→ Stored data
-- ==== Sys2Proof/Machine/Nvm.lean ====
section
/-! DEFINITION. Erasing the NVM (16). NVM_STATUS 0x382C: 0 BUSY, 1 DONE, 2 ERR, [31:28] REASON. -/

namespace Sys2Proof.Machine

/-- The device erases or programs (R460, R461). -/
def State.nvmBusy (s : State) : Bool :=
  s.bit 0x382C 0 || (List.range 4).any fun e => (s.lde e).busy && bf (s.lde e).ctrl 6 4 == 3

/-- The reason an erase of `n` bytes from `a` is refused (R461): 1 MODE, 2 RANGE, 3 BUSY. -/
def State.eraseWhy (s : State) (a n : Nat) : Option Nat :=
  if s.mode.eff ≠ .service then some 1
  else if a % 2 ^ s.fld 0x3820 23 16 ≠ 0 ∨ s.nvmSize < a + n then some 2
  else if s.nvmBusy then some 3
  else none

/-- NVM_ERASE_CMD.GO (R461): COUNT units from NVM_ERASE_ADDR. -/
def execNvmErase (count : BitVec 16) (s : State) : Res :=
  let a := (s.rd 0x3824).toNat
  let n := count.toNat * 2 ^ s.fld 0x3820 23 16
  match s.eraseWhy a n with
  | some w => ok ((s.wbit 0x382C 2 true).wfld 0x382C 31 28 w)
  | none =>
    let s := (s.wbit 0x382C 0 true).wfld 0x382C 31 28 0
    ok { s with host := { s.host with erase := some (a, a + n) } }

/-- An erase is over; an exit from SERVICE that waited for it goes on (R119). -/
def State.eraseOver (s : State) : State :=
  let s := { s.wbit 0x382C 0 false with host := { s.host with erase := none } }.nvmNext 4
  if s.mode.trans = .leaveService then s.after 0 .serviceExitDone else s

/-- The device has erased the units, or failed (R461); what a failed erase leaves in them is not stated. -/
def execNvmEraseDone (how : NvmEnd) (s : State) : Res :=
  match s.host.erase with
  | none => ok s
  | some (lo, hi) =>
    match how with
    | .ok => ok (((s.wipeNvm lo hi true).wbit 0x382C 1 true).eraseOver)
    | .device => ok ((((s.wipeNvm lo hi false).wbit 0x382C 2 true).wfld 0x382C 31 28 4).eraseOver)
    | .timeout => ok ((((s.wipeNvm lo hi false).wbit 0x382C 2 true).wfld 0x382C 31 28 5).eraseOver)

/-- A core or deeper reset aborts a write of the NVM (R462): what it was writing is undefined. -/
def State.abortNvm (s : State) : State :=
  match s.host.erase with
  | none => s
  | some (lo, hi) => (s.wipeNvm lo hi false).eraseOver

end Sys2Proof.Machine
end

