/-- CAL_SET (R403): loaded whole, or rejected whole with CAL_REJ; no failure of the slot. -/
def execCalSet (s : State) : Res :=
  match s.record 5 with
  | none => ok s
  | some r =>
    let p := r.pay
    let c : CalSet := { temp := sext 16 (payNat p 2 2),
                        words := (List.range ((p.length - 4) / 4)).map fun i => BitVec.ofNat 32 (payNat p (4 + 4 * i) 4) }
    let (s, good) := s.loadSet (payNat p 0 1) c
    if good then ok s.recDone else ok (s.wbit 0x4A0 7 true).recDone

/-- BIND (R409): one field of VI_BIND. -/
def execBind (s : State) : Res :=
  match s.record 6 with
  | none => ok s
  | some r =>
    let vi := payNat r.pay 0 1
    let code := payNat r.pay 1 1
    let j := vi / 16
    let i := vi % 16
    let w := setFld (s.rd (0x3C10 + 4 * j)) (2 * i + 1) (2 * i) code
    if !s.bindOk j i code then ok ((s.wbit 0x3C08 5 true).giveUp r 19)
    else if s.bit 0x3C00 16 ∧ w ≠ s.rd (0x3C10 + 4 * j) then ok (s.giveUp r 19)
    else ok (s.bindWrite j w).recDone

/-- WAIT: a delay, or a wait for lock or for the memory. The shadows of the synthesizers apply before a wait for their lock. -/
def execWait (s : State) : Res :=
  match s.record 7 with
  | none => ok s
  | some r =>
    let s := if payNat r.pay 0 1 = 1 then s.starterSyn else s
    let t := s.time.mono + us (payNat r.pay 4 4)
    ok ({ s with rst := { s.rst with waiting := some r, waitEnd := t } }.at_ t .waitDone)

/-- What a WAIT waits for has come. -/
def State.waitMet (s : State) (r : Rec) : Bool :=
  match payNat r.pay 0 1 with
  | 0 => decide (s.rst.waitEnd ≤ s.time.mono)
  | 1 => (List.range 4).all fun x => !(payNat r.pay 1 1).testBit x || s.synBit x 0
  | _ => s.bit 0x1800 0

/-- WAIT_DONE: the wait ends, or fails the slot at its expiry. -/
def execWaitDone (s : State) : Res :=
  match s.rst.waiting with
  | none => ok s
  | some r =>
    if s.waitMet r then ok ({ s with rst := { s.rst with waiting := none } }.recDone)
    else if s.rst.waitEnd ≤ s.time.mono then ok ({ s with rst := { s.rst with waiting := none } }.giveUp r 18)
    else ok s

/-- The COND input word (R163). -/
def State.condWord (s : State) : Word := setBit (s.rd 0x494 &&& 0xFF07) 16 s.rst.warmKept

/-- COND (R163). -/
def execCond (s : State) : Res :=
  match s.record 8 with
  | none => ok s
  | some r =>
    let m : Word := BitVec.ofNat 32 (payNat r.pay 0 4)
    let hit := s.condWord &&& m == BitVec.ofNat 32 (payNat r.pay 4 4)
    ok ({ s with rst := { s.rst with skip := if hit then 0 else payNat r.pay 8 2 } }.recDone)

/-- MODE: the last one applied wins. -/
def execModeRecord (s : State) : Res :=
  match s.record 9 with
  | none => ok s
  | some r => ok ({ s with rst := { s.rst with startMode := payNat r.pay 0 1 } }.recDone)

/-- END. -/
def execEndRecord (s : State) : Res :=
  match s.record 15 with
  | none => ok s
  | some _ => ok ({ s with rst := { s.rst with ended := true } }.starterGo)

/-! ### The end of P3, P4 and P5 -/

/-- MEMORY_TRAINING_DONE (R191, R192, R148): the memory is usable, with the granules the ECC setting leaves and the
budget lowered to its limit (R214). -/
def execMemoryTrainingDone (s : State) : Res :=
  if !s.mem.training then ok s
  else
    let s := if s.rst.phase = 3 then
        let s := (s.wbit 0x1800 1 s.rst.ecc).wfld 0x1800 24 16 (if s.rst.ecc then 224 else 256)
        s.fitBudget
      else s
    ok ({ (s.wbit 0x1800 0 true) with mem := { s.mem with training := false } }.startSeg.starterGo)

/-- STARTER_LOCK_WAIT_END (R146 step 8). -/
def execStarterLockWaitEnd (s : State) : Res :=
  if s.rst.phase = 3 ∧ s.rst.lockWait = true ∧ (s.synsLocked = true ∨ s.rst.waitEnd ≤ s.time.mono) then
    let s := if s.synsLocked then s else s.wbit 0x4A0 6 true
    ok ({ s with rst := { s.rst with lockWait := false, ready := true } }.after 0 .p4)
  else ok s

/-- Every pending shadow applies (R147), staged fabric routing with it, and so do the trims that wait. -/
def State.applyAll (s : State) : State :=
  let s := { s.settle with fab := { s.fab with deadA := s.fab.deadS } }
  let s := s.starterSyn
  let s := s.each (List.range 8) fun s n => s.applySetPoints n
  let s := s.applyShadows fun k => !(List.range 4).any (synShadow · k)
  s.each calGroups fun s g => s.applyTrims g.1 g.2

/-- Every region is committed over the values in force (R95, R147). -/
def State.commitAll (s : State) : State :=
  s.each (List.range 33) fun s g =>
    let c := s.regionCrc g
    s.setRg g { hasRef := true, armed := s.rindOn, ref := c, crc := c }

/-- P4 (R147): at most 10 µs. -/
def execP4 (s : State) : Res :=
  if s.rst.phase = 3 ∧ s.rst.ready = true then
    let s := { s with rst := { s.rst with phase := 4 } }.applyAll
    ok (s.commitAll.freshWalk.after (us 10) .p5)
  else ok s

/-- The image's mode (R140, R162): PRIMED and RUN stand as VI0's request from then on; SHELF and LISTEN follow from PRIMED. -/
def State.enterMode (s : State) : State :=
  let s := { s with mode := { s.mode with eff := .primed, safeN := true } }
  if s.rst.startMode = 0 ∧ s.mayDescend = true then s.startDescent true
  else if s.rst.startMode ≤ 1 then s.reviewMode
  else (s.wfldv 0 0x400 2 0 s.rst.startMode).reviewMode

/-- P5 (R140, R120, R153): the image's mode, or SAFE with SAFE_N low where an enabled cause was latched. -/
def execP5 (s : State) : Res :=
  if s.rst.phase ≠ 4 then ok s
  else
    let on := s.latchedOn
    let s := s.wr 0x4B4 (sat32 ((s.time.mono - s.rst.startMono) / 25600))
    let s := (s.wbit 0x4A0 4 s.rst.warmKept).wfld 0x494 23 20 0
    let s := { s with rst := { s.rst with phase := 5, recs := [], ended := false, ready := false, bare := false },
                      mode := { s.mode with latched := 0 } }.reviewDoms
    if on then ok ({ s with mode := { s.mode with eff := .primed } }.safePosture) else ok s.enterMode

/-! ### Leaving SHELF -/

/-- SHELF_RELOAD (R102, R165): every SEG_LOAD of the start-up is replayed from its slot, in image order. -/
def execShelfReload (s : State) : Res :=
  if s.mode.trans = .shelfExit then
    let l := s.rst.segs
    let s := s.each l fun s r => s.segCopy s.rst.base r
    ok (s.after (64 * (l.map Rec.segLen).sum) .primedReached)
  else ok s

end Sys2Proof.Machine
end

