-- ==== Sys2Proof/Machine/Dispatch.lean ====
section
/-! DEFINITION. The dispatch: one arm per command, each one call of that command's meaning. -/

namespace Sys2Proof.Machine
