/-- A conversion is queued, refused while one is, or refused for a reserved channel, and its value stands in MADC_DATA;
the temperature, its peak and the thermal causes follow each update; a scan touches only enabled keys, a touch needs the
debounce's scans, and one longer than MAX_ON is stuck. -/
def Obligations.TheMonitorConvertsAndKeysTouch : Prop :=
  ∀ (s : State) (ch : BitVec 5) (value temp : BitVec 16),
    (s.bit 0x2B84 30 = true → Does (.madcGo ch) s (fun t => t.bit 0x2B84 29 = true ∧ SameRegs [devKey 0x2B84] s t) ∧
      (s.madcTaken = true → Does (.madcDone value) s fun t => (s.time.mono + s.cycleTu, Instr.madcDone value) ∈ t.agenda ∧
        SameRegs [] s t) ∧
      (s.madcTaken = false → Does (.madcDone value) s fun t => t.bit 0x2B84 30 = false ∧ t.bit 0x2B84 31 = true ∧
        t.fld 0x2B84 15 0 = value.toNat ∧ t.fld 0x2B84 20 16 = s.fld 0x2B84 20 16 ∧ SameRegs [devKey 0x2B84] s t)) ∧
    (s.bit 0x2B84 30 = false → 27 ≤ ch.toNat → Does (.madcGo ch) s fun t => t.bit 0x2B84 28 = true ∧
      t.bit 0x2B84 30 = false ∧ SameRegs [devKey 0x2B84] s t) ∧
    (s.bit 0x2B84 30 = false → ch.toNat < 27 → Does (.madcGo ch) s fun t => t.bit 0x2B84 30 = true ∧
      t.fld 0x2B84 20 16 = ch.toNat ∧ (∃ y, (s.time.mono + us 10, Instr.madcDone y) ∈ t.agenda) ∧ SameRegs [devKey 0x2B84] s t) ∧
    (s.awake = true → Does (.tempUpdate temp) s fun t => t.rd 0x2B88 = temp.setWidth 32 ∧ t.peakTaken = false ∧
      t.rd 0x2B8C = (if s.peakTaken = true ∨ sext 16 (s.fld 0x2B8C 15 0) < temp.toInt then temp.setWidth 32 else s.rd 0x2B8C) ∧
      ((∀ c < 3, s.bit 0x414 c = true → s.bit 0x418 c = true) → SameRegs [devKey 0x2B88, devKey 0x2B8C] s t) ∧
      (2240 ≤ temp.toInt → sext 16 (s.fld 0x2B88 15 0) < 2240 → (s.time.mono, Instr.thermalWarning) ∈ t.agenda) ∧
      (temp.toInt < 2160 → s.bit 0x418 0 = true → (s.time.mono, Instr.safeCauseCleared 0) ∈ t.agenda)) ∧
    (∀ (n : Fin 6) (raw : Int) (raws : List Int), raws.length = 6 → raws[n.val]? = some raw →
      s.mode.eff ≠ .shelf ∨ s.bit 0x410 25 = true → (∀ m < 6, m ≠ n.val → s.bit (keyR m) 0 = false) →
      (s.bit (keyR n) 0 = false → Does (.keyScan raws) s (· = s)) ∧
      (s.bit (keyR n) 0 = true → s.bit (keyR n + 4) 1 = false → Does (.keyScan raws) s fun t =>
        t.fld (keyR n + 4) 31 16 = (BitVec.ofInt 16 (sat16 (raw - (s.key n).base))).toNat ∧ (t.key n).raw = raw ∧ SameStores s t) ∧
      (s.bit (keyR n) 0 = true → s.bit (keyR n + 4) 1 = false → s.bit (keyR n + 4) 0 = true → Does (.keyScan raws) s fun t =>
        t.bit (keyR n + 4) 0 = decide ((s.fld (keyR n) 31 16 : Int) ≤ 2 * (raw - (s.key n).base))) ∧
      (s.bit (keyR n) 0 = true → s.bit (keyR n + 4) 1 = false → s.bit (keyR n + 4) 0 = false → s.awake = true →
        (s.fld (keyR n) 31 16 : Int) ≤ raw - (s.key n).base → Does (.keyScan raws) s fun t =>
          t.bit (keyR n + 4) 0 = decide (s.fld 0x2BA0 2 1 ≤ (s.key n).deb) ∧
          (s.fld 0x2BA0 2 1 ≤ (s.key n).deb → s.time.fclk = true → (∀ e ∈ s.fab.heldP, e.1 ≠ .key n) → (0, s.srcOf (84 + n) s.now) ∈ t.fab.inflight))) ∧
    (∀ n : Fin 6, s.bit (keyR n + 4) 0 = true → (s.key n).since + s.fld 0x2BA0 28 16 * ms 1000 < s.time.mono →
      Does (.keyStuck n) s fun t => t.bit 0x2BA4 n = true ∧ t.bit (keyR n + 4) 2 = true ∧ t.bit (keyR n + 4) 0 = false ∧
        (t.key n).base = (s.key n).raw ∧ (s.time.fclk = true → (0, s.srcOf 174 s.now) ∈ t.fab.inflight)) ∧
    Does .keyBaselineDrift s (fun t => SameRegs [] s t ∧ SameStores s t ∧ (∀ n < 6, s.bit (keyR n) 0 = false → t.key n = s.key n) ∧
      ∀ n < 6, s.bit (keyR n) 0 = true → (s.time.mono + ms 500, Instr.keyBaselineDrift) ∈ t.agenda)

/-! ### Scan-out (13) -/

/-- A push or a flip event queues one entry on the link's queue or finds it full (QFULL for a push); FRAME_GO is pending
once; a flush empties the queue and disarms its timed entries; a tearing-effect edge fires. At a line boundary with a
reason to start one, a frame starts: it is counted and stamped, it takes the head that is due or wanted, or repeats with a
count; its first blanking line fires. -/
def Obligations.FramesQueueAndStart : Prop :=
  (∀ (s : State) (l : Fin 2) (v : Word),
     let q := s.qLink l
     let r := dsiR l + 0x10
     let tgt := s.rd64 (dsiR l + 4) (dsiR l + 8)
     (s.dsiFull l = true → Does (.qpush l v) s (fun t => t.bit (dsiR q + 0x14) 5 = true ∧ t.disp = s.disp ∧
         SameRegs [devKey (dsiR q + 0x14)] s t) ∧ Does (.dsiEventFlip l) s (· = s)) ∧
     (s.dsiFull l = false → tb v 8 = false → Does (.qpush l v) s fun t =>
       t.dsiQ q = s.dsiQ q ++ [{ fb := bf v 5 0, slot := none }] ∧ SameStores s t) ∧
     (s.dsiFull l = false → tb v 8 = true → (∀ i < 8, s.actReady (qAct q i) = true) → 2048 ≤ lead tgt s.now →
       Does (.qpush l v) s fun t => ∃ i < 8, t.dsiQ q = s.dsiQ q ++ [{ fb := bf v 5 0, slot := some i }] ∧
         t.act (qAct q i) = { armed := true, target := tgt, drop := tb v 9 }) ∧
     (s.lock2 = true → l = 1 → Does (.dsiEventFlip l) s (· = s)) ∧
     (s.lock2 = false ∨ l = 0 → s.dsiFull l = false → Does (.dsiEventFlip l) s fun t =>
       t.dsiQ l = s.dsiQ l ++ [{ fb := s.fld r 5 0, slot := none }] ∧ SameRegs [devKey r] s t ∧
       t.fld r 5 0 = (if s.bit r 24 = false then s.fld r 5 0 else if s.fld r 5 0 = s.fld r 21 16 then s.fld r 13 8
         else (s.fld r 5 0 + 1) % 64)) ∧
     Does (.qflush l) s (fun t => t.dsiQ l = [] ∧ SameStores s t ∧ ∀ e ∈ s.dsiQ l, ∀ i, e.slot = some i → t.act (qAct l i) = {}) ∧
     ((s.lk l).running = true → (s.lk l).go = none → (s.lock2 = false ∨ l = 0) → Does (.frameGo l) s fun t =>
       t.lk l = { s.lk l with go := some s.time.mono } ∧ t.bit (dsiR l + 0x14) 2 = true ∧ SameRegs [devKey (dsiR l + 0x14)] s t) ∧
     ((s.lk l).running = false ∨ (s.lk l).go.isSome = true → Does (.frameGo l) s (· = s)) ∧
     (∀ rising, s.awake = true → s.bit (dsiR l + 0x34) 0 = true → rising ≠ s.bit (dsiR l + 0x34) 1 → s.time.fclk = true →
       Does (.teEdge l rising) s fun t => t.fab.inflight = s.fab.inflight ++ [(0, s.srcOf (95 + l) s.now)] ∧ SameRegs [] s t)) ∧
  (∀ (s : State) (l : Fin 2) (j : Nat),
     let at_ := s.disp.tl.at_ j
     let w := s.frameWhy l j at_
     let r := dsiR l
     let x := s.lk l
     (s.lineNow = none → Does (.frameStart l) s (· = s)) ∧
     (s.lineNow = some j → w = 0 → Does (.frameStart l) s (· = s)) ∧
     (s.lineNow = some j → w ≠ 0 → (∀ o ∈ [0x18, 0x1C, 0x24, 0x38], s.staged (r + o) = none) →
       Does (.frameStart l) s fun t => (t.lk l).line0 = j ∧ (t.lk l).notional = false ∧ (t.lk l).go = none ∧
         t.rd (r + 0x18) = s.rd (r + 0x18) + 1 ∧ SameStores s t ∧
         t.rd64 (r + 0x1C) (r + 0x38) = s.now + BitVec.ofNat 64 (at_ - s.time.mono) ∧
         (s.time.fclk = true → (0, s.srcOf 90 s.now) ∈ t.fab.inflight) ∧
         (w = 1 ∨ w = 2 → ∀ e, s.frameHead l = some e → (w = 2 → e.slot = none) → (t.lk l).buf = some e.fb ∧
           (s.time.fclk = true → (0, s.srcOf 97 s.now) ∈ t.fab.inflight)) ∧
         (w = 2 → (∀ e, s.frameHead l = some e → e.slot ≠ none) → (t.lk l).buf = x.buf) ∧
         (w = 3 → (t.lk l).buf = x.buf ∧ t.rd (r + 0x24) = satAdd (s.rd (r + 0x24)) 1)) ∧
     (s.lineNow = some j → s.blanks l j = true → s.time.fclk = true →
       Does (.blankingStart l) s fun t => t.fab.inflight = s.fab.inflight ++ [(0, s.srcOf 91 s.now)] ∧ SameRegs [] s t ∧
         (t.lk l).blanked = true ∧ (s.fld 0x2C2C 7 0 = 0 → t.lk l = { x with blanked := true, frames := x.frames + 1 })) ∧
     Does .dispCntClr s (fun t => t.rd 0x2D48 = (s.cy 0x2D48).added ∧
       (∀ i < 2, ∀ o ∈ [0x24, 0x28, 0x2C, 0x30], t.rd (dsiR i + o) = (s.cy (dsiR i + o)).added) ∧ SameStores s t))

→ WHAT TO DO
Exactly the lines from the one holding "(s.time.fclk = true → (0, s.srcOf 90" through the end of the records above are to be returned, and nothing else.

→ YOUR SOLUTION
         (s.time.fclk = true → (0, s.srcOf 90 s.now) ∈ t.fab.inflight) ∧
         (w = 1 ∨ w = 2 → ∀ e, s.frameHead l = some e → (w = 2 → e.slot = none) → (t.lk l).buf = some e.fb ∧
           (s.time.fclk = true → (0, s.srcOf 97 s.now) ∈ t.fab.inflight)) ∧
         (w = 2 → (∀ e, s.frameHead l = some e → e.slot ≠ none) → (t.lk l).buf = x.buf) ∧
         (w = 3 → (t.lk l).buf = x.buf ∧ t.rd (r + 0x24) = satAdd (s.rd (r + 0x24)) 1)) ∧
     (s.lineNow = some j → s.blanks l j = true → s.time.fclk = true →
       Does (.blankingStart l) s fun t => t.fab.inflight = s.fab.inflight ++ [(0, s.srcOf 91 s.now)] ∧ SameRegs [] s t ∧
         (t.lk l).blanked = true ∧ (s.fld 0x2C2C 7 0 = 0 → t.lk l = { x with blanked := true, frames := x.frames + 1 })) ∧
     Does .dispCntClr s (fun t => t.rd 0x2D48 = (s.cy 0x2D48).added ∧
       (∀ i < 2, ∀ o ∈ [0x24, 0x28, 0x2C, 0x30], t.rd (dsiR i + o) = (s.cy (dsiR i + o)).added) ∧ SameStores s t))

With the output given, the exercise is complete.